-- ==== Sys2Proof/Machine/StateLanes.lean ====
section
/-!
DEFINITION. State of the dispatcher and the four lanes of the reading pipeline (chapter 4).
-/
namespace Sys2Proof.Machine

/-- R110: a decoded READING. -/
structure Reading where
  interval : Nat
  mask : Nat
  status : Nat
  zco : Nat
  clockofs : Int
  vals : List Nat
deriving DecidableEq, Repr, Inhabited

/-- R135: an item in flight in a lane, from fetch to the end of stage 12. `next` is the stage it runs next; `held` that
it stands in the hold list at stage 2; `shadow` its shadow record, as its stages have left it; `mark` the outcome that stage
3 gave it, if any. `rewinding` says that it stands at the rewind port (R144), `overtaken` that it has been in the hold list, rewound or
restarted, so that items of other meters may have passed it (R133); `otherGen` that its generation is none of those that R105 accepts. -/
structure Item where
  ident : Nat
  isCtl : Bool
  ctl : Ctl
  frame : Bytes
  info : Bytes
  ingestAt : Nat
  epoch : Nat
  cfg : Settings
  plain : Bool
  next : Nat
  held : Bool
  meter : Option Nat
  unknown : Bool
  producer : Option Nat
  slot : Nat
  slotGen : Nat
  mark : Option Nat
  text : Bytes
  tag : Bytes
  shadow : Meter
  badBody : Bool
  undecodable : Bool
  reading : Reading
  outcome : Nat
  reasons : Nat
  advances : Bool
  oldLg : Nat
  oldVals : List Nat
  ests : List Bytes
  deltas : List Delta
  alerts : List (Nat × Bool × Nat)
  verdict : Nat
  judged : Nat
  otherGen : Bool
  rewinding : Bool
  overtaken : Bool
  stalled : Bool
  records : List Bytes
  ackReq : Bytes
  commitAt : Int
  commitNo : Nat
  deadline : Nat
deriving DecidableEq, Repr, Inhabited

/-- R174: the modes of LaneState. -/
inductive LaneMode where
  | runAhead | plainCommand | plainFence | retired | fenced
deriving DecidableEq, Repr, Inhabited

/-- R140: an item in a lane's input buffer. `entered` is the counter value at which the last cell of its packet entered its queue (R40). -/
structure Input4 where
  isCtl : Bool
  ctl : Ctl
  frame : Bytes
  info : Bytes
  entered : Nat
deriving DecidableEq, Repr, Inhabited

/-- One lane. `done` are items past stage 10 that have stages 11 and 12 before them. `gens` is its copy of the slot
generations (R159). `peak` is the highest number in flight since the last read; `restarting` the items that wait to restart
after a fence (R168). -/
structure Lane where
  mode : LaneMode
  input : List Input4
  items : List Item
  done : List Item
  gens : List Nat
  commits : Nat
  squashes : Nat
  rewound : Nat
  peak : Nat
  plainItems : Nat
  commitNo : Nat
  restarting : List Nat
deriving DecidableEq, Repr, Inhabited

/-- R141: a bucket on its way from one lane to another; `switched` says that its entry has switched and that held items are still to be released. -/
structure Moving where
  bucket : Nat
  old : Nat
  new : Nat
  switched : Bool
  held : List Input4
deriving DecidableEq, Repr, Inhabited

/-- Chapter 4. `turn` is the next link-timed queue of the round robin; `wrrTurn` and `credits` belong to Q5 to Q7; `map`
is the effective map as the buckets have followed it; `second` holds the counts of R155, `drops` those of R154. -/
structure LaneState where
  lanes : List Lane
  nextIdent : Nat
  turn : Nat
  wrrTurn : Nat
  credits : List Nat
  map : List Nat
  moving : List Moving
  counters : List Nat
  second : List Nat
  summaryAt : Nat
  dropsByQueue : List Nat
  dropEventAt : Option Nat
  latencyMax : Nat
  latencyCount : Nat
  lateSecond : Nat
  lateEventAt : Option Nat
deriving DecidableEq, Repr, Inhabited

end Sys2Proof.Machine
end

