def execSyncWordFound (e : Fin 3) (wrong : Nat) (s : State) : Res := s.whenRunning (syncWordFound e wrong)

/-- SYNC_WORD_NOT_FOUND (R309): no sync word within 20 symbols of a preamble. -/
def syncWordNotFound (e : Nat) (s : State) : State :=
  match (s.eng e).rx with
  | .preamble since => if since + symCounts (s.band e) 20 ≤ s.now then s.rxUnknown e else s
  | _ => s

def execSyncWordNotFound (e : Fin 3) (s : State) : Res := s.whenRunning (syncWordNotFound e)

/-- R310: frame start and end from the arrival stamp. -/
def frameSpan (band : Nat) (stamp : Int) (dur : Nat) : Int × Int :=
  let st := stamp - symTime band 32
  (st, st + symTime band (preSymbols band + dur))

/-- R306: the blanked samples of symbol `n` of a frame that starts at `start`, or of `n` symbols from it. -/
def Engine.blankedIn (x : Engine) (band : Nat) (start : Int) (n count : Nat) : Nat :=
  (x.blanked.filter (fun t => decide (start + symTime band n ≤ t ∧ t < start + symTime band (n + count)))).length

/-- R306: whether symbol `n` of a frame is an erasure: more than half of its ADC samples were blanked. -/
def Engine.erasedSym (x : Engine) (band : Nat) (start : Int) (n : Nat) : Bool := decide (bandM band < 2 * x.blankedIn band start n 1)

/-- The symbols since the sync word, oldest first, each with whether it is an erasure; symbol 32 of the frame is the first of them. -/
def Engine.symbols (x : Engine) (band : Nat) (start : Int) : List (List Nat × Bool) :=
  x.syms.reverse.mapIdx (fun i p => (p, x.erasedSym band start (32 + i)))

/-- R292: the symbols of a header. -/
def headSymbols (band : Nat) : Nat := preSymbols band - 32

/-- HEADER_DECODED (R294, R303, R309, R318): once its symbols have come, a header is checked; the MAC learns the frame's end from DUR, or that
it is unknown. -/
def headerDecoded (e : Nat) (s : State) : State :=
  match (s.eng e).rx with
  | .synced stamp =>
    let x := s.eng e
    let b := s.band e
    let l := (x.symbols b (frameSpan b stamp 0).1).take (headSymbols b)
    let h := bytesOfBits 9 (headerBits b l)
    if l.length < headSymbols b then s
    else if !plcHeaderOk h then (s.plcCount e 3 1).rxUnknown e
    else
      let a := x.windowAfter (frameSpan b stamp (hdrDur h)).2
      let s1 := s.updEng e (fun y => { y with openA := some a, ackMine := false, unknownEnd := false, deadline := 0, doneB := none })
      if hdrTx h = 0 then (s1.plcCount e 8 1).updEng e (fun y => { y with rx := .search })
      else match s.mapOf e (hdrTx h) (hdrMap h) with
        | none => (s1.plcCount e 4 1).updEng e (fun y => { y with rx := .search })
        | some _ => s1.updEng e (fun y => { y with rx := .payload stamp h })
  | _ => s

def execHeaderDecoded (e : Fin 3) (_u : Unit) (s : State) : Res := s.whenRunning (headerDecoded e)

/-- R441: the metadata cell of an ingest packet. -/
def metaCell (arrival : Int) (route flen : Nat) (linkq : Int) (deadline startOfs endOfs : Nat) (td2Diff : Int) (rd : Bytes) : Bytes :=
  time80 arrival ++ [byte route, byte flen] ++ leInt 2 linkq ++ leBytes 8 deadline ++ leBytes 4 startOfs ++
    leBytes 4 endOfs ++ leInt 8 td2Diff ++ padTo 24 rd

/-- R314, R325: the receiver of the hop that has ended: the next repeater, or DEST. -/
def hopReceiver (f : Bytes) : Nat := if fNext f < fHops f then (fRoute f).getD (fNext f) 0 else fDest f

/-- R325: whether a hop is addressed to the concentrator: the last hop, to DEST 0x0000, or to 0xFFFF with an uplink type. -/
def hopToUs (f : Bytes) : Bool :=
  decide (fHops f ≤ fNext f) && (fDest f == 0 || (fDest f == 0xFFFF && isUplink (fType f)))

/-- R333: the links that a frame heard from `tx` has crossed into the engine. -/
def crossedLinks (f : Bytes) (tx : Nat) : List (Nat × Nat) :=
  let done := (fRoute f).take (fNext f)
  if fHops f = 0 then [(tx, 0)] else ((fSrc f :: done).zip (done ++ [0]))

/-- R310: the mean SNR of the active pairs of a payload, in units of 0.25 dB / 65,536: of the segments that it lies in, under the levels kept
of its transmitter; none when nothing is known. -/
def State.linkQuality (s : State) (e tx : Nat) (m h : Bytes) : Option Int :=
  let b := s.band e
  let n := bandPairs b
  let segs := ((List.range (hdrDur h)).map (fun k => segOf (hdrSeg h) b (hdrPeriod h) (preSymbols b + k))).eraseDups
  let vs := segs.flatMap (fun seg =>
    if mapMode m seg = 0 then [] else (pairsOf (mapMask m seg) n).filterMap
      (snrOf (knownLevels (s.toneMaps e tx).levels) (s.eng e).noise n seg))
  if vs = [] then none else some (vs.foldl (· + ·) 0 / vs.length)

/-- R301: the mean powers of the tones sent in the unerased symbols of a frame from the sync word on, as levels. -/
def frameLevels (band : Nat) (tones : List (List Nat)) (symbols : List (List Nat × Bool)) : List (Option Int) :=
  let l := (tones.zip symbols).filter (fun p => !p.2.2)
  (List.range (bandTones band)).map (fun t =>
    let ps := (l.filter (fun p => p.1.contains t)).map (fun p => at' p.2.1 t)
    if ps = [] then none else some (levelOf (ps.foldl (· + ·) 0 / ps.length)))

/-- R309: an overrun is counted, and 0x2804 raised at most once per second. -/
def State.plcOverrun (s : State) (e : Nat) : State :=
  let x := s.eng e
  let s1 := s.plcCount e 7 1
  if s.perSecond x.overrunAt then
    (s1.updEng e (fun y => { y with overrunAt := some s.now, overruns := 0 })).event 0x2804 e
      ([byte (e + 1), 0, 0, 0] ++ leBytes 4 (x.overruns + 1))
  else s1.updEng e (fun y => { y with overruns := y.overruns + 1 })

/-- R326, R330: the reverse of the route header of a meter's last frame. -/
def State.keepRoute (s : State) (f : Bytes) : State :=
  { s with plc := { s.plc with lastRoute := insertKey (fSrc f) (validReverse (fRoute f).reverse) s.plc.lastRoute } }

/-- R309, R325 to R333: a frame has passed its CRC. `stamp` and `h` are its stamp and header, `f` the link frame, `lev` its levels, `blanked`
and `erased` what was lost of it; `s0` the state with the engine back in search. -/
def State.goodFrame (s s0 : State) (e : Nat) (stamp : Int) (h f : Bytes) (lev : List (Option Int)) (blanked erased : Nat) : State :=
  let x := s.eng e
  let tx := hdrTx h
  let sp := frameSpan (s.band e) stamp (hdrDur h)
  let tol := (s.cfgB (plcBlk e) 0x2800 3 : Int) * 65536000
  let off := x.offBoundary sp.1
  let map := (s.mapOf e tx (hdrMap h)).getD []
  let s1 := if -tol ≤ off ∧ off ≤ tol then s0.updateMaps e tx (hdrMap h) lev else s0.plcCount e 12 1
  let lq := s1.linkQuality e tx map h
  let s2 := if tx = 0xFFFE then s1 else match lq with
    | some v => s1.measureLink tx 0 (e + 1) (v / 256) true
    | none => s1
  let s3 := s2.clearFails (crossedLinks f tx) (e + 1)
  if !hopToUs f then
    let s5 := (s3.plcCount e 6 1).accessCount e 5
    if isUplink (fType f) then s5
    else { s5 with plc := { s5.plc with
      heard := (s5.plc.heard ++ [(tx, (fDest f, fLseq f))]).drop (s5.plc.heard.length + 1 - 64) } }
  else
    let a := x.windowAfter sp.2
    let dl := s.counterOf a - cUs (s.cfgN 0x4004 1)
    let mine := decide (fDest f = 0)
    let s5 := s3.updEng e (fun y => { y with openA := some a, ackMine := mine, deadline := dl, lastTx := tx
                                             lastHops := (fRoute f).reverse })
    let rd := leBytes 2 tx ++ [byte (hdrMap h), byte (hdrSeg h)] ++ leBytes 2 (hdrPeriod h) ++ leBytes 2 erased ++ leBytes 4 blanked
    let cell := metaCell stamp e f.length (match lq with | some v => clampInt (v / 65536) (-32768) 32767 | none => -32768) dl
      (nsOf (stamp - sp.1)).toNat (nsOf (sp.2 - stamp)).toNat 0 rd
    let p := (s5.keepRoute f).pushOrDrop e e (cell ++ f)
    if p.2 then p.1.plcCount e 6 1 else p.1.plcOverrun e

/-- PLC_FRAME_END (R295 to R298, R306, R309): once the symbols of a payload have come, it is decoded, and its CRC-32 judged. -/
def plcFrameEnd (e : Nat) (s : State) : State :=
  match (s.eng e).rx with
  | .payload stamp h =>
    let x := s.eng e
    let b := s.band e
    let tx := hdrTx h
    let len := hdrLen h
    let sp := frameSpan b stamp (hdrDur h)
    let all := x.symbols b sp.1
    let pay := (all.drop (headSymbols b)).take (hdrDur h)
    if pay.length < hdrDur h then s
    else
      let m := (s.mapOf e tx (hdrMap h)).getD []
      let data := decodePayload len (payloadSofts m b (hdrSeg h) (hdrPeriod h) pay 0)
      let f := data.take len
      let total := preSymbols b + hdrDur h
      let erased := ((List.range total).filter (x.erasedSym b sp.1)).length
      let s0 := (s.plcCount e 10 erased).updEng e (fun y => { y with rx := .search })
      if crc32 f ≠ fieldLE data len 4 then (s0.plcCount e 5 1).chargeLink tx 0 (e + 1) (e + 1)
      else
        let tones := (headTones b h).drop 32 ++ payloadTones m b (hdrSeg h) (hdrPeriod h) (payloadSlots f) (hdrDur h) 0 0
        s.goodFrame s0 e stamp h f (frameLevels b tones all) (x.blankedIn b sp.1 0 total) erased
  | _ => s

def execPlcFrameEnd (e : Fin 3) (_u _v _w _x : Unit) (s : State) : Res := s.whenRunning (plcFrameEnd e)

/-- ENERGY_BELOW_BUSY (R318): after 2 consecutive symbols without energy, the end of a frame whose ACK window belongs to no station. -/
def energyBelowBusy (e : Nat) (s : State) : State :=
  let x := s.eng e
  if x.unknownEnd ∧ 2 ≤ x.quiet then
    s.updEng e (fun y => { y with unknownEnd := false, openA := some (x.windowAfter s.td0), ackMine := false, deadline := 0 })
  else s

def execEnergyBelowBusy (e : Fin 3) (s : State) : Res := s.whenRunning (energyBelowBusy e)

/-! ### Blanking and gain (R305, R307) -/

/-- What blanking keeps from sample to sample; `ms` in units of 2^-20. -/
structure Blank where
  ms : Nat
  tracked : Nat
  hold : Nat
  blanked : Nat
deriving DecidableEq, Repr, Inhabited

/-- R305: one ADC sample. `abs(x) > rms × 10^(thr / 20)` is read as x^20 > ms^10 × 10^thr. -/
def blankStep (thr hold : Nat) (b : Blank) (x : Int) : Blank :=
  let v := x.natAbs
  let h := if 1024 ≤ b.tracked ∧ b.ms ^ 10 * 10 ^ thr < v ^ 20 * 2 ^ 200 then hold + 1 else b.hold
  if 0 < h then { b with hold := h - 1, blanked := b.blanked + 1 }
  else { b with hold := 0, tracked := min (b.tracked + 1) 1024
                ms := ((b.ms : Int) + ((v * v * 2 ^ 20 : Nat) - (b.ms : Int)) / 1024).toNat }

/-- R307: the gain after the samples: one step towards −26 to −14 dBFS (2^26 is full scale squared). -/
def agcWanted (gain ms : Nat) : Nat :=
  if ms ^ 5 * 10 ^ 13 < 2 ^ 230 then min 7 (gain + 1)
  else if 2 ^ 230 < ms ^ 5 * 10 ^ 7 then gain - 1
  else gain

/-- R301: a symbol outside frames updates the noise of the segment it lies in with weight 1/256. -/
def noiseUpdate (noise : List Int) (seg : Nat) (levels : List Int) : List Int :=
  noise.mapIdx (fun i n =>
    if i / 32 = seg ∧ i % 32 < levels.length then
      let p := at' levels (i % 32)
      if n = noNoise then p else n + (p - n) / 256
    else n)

━━━━━━━━

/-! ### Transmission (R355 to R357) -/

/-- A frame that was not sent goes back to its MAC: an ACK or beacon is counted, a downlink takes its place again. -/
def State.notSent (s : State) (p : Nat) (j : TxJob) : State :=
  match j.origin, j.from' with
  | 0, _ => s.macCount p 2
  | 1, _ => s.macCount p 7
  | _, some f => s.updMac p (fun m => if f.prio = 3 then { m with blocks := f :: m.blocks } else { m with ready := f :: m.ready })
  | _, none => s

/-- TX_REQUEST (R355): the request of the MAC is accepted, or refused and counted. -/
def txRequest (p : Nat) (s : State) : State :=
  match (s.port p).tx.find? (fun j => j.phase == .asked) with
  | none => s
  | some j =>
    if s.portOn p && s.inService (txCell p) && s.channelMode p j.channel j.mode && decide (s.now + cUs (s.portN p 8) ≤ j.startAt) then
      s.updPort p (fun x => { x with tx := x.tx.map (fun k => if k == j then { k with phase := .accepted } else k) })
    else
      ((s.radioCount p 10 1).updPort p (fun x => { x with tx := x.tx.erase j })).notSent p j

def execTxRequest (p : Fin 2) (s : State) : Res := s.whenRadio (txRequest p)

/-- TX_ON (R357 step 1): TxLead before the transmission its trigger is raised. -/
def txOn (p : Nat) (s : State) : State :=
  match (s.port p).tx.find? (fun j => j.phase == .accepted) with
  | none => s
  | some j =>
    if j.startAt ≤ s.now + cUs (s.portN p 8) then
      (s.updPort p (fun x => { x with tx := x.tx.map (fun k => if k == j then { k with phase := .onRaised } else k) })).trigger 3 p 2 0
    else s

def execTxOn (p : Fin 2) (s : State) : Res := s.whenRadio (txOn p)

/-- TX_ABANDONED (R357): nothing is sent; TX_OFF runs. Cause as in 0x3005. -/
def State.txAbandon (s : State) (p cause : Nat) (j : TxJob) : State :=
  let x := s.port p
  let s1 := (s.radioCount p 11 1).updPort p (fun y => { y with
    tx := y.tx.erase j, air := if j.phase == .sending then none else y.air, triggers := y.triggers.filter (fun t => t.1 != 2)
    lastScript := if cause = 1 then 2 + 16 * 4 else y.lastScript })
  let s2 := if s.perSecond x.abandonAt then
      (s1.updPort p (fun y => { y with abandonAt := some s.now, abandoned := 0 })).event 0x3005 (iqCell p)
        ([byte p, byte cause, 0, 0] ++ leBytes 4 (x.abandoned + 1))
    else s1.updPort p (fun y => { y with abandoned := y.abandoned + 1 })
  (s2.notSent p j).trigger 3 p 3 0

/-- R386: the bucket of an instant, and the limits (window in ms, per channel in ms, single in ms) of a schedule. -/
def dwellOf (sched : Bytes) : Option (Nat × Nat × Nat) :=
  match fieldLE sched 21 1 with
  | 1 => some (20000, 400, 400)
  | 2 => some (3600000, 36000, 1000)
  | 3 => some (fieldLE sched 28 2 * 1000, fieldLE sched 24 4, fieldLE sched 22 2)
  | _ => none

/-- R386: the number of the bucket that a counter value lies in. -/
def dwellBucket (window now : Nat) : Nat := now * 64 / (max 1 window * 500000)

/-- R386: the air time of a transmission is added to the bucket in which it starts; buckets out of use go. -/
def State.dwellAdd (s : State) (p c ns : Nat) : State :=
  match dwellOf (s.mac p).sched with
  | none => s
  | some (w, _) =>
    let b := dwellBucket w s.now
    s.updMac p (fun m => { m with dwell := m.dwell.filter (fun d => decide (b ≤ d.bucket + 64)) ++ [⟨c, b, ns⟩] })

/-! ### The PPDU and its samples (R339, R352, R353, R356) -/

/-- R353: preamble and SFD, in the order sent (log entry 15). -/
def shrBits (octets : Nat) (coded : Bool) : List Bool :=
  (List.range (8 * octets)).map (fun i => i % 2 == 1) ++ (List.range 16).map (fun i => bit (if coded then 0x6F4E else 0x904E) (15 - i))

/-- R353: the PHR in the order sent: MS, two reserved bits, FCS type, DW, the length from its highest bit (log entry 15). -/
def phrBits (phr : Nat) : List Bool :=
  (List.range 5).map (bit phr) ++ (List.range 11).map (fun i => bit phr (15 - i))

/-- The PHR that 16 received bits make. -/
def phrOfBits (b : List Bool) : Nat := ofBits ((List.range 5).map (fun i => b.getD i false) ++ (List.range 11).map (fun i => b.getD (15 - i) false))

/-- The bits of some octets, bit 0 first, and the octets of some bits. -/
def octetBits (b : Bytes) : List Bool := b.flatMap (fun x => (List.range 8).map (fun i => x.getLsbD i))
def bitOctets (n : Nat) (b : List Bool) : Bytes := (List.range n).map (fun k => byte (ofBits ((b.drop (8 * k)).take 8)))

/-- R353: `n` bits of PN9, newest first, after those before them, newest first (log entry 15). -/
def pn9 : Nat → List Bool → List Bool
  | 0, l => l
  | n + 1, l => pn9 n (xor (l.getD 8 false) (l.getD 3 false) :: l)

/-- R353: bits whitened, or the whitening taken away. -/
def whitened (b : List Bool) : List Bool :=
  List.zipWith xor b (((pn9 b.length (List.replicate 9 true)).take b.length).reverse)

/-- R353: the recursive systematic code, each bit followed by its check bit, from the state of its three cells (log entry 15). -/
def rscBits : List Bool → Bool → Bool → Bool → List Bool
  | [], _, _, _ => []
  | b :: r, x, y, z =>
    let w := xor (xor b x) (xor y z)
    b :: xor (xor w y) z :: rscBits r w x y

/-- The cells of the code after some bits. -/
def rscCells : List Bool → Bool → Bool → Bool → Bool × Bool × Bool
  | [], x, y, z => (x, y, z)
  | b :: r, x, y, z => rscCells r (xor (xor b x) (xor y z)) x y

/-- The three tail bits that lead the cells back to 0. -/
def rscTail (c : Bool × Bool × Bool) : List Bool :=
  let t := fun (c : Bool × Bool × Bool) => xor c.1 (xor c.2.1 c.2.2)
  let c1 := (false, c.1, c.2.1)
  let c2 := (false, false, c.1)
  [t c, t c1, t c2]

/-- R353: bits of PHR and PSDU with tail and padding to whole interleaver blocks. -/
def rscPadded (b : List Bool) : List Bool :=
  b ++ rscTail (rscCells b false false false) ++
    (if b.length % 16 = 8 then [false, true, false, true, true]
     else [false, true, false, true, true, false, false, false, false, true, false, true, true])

━━━━━━━━

*AIM OF THE EXERCISE:* Scan the records above for the lines holding "-- ==== Sys2Proof/Machine/StateLanes.lean" and "undecodable : Bool". Transcribe those two and every line between them word for word, and no others.

*SOLVED EXERCISE:*
-- ==== Sys2Proof/Machine/StateLanes.lean ====
section
/-!
DEFINITION. State of the dispatcher and the four lanes of the reading pipeline (chapter 4).
-/
namespace Sys2Proof.Machine

/-- R110: a decoded READING. -/
structure Reading where
  interval : Nat
  mask : Nat
  status : Nat
  zco : Nat
  clockofs : Int
  vals : List Nat
deriving DecidableEq, Repr, Inhabited

/-- R135: an item in flight in a lane, from fetch to the end of stage 12. `next` is the stage it runs next; `held` that
it stands in the hold list at stage 2; `shadow` its shadow record, as its stages have left it; `mark` the outcome that stage
3 gave it, if any. `rewinding` says that it stands at the rewind port (R144), `overtaken` that it has been in the hold list, rewound or
restarted, so that items of other meters may have passed it (R133); `otherGen` that its generation is none of those that R105 accepts. -/
structure Item where
  ident : Nat
  isCtl : Bool
  ctl : Ctl
  frame : Bytes
  info : Bytes
  ingestAt : Nat
  epoch : Nat
  cfg : Settings
  plain : Bool
  next : Nat
  held : Bool
  meter : Option Nat
  unknown : Bool
  producer : Option Nat
  slot : Nat
  slotGen : Nat
  mark : Option Nat
  text : Bytes
  tag : Bytes
  shadow : Meter
  badBody : Bool
  undecodable : Bool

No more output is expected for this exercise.